[Entries taken from a collection]
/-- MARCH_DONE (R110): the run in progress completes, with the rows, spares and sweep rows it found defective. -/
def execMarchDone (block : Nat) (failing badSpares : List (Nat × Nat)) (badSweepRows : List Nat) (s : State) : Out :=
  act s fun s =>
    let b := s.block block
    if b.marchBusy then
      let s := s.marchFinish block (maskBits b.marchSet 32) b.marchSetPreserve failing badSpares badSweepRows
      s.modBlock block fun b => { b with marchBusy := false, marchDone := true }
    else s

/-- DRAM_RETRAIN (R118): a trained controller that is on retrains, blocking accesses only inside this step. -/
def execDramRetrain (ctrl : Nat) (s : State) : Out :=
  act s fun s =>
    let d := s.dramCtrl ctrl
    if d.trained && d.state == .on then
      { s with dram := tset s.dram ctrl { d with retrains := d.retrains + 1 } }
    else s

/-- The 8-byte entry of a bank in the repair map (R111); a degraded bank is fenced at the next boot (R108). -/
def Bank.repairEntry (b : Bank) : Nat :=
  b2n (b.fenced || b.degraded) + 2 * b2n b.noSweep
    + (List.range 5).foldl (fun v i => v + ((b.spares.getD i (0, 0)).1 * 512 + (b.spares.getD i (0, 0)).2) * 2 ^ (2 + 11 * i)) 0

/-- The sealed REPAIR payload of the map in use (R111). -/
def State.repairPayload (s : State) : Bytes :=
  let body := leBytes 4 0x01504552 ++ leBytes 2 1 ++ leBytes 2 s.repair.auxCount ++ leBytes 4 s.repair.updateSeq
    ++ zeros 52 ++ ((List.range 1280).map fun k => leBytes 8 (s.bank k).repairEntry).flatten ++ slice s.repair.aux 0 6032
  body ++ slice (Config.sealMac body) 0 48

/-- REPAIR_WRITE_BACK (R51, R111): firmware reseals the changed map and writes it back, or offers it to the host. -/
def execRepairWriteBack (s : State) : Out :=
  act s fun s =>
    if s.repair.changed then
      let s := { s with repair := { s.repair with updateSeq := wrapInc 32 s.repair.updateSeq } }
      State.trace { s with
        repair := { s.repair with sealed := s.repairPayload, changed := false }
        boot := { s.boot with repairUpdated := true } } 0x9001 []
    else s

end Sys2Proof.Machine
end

- _TASK_:
A complete answer gives every line of the data that includes "range".

- _TASK RESPONSE_:
    + (List.range 5).foldl (fun v i => v + ((b.spares.getD i (0, 0)).1 * 512 + (b.spares.getD i (0, 0)).2) * 2 ^ (2 + 11 * i)) 0
    ++ zeros 52 ++ ((List.range 1280).map fun k => leBytes 8 (s.bank k).repairEntry).flatten ++ slice s.repair.aux 0 6032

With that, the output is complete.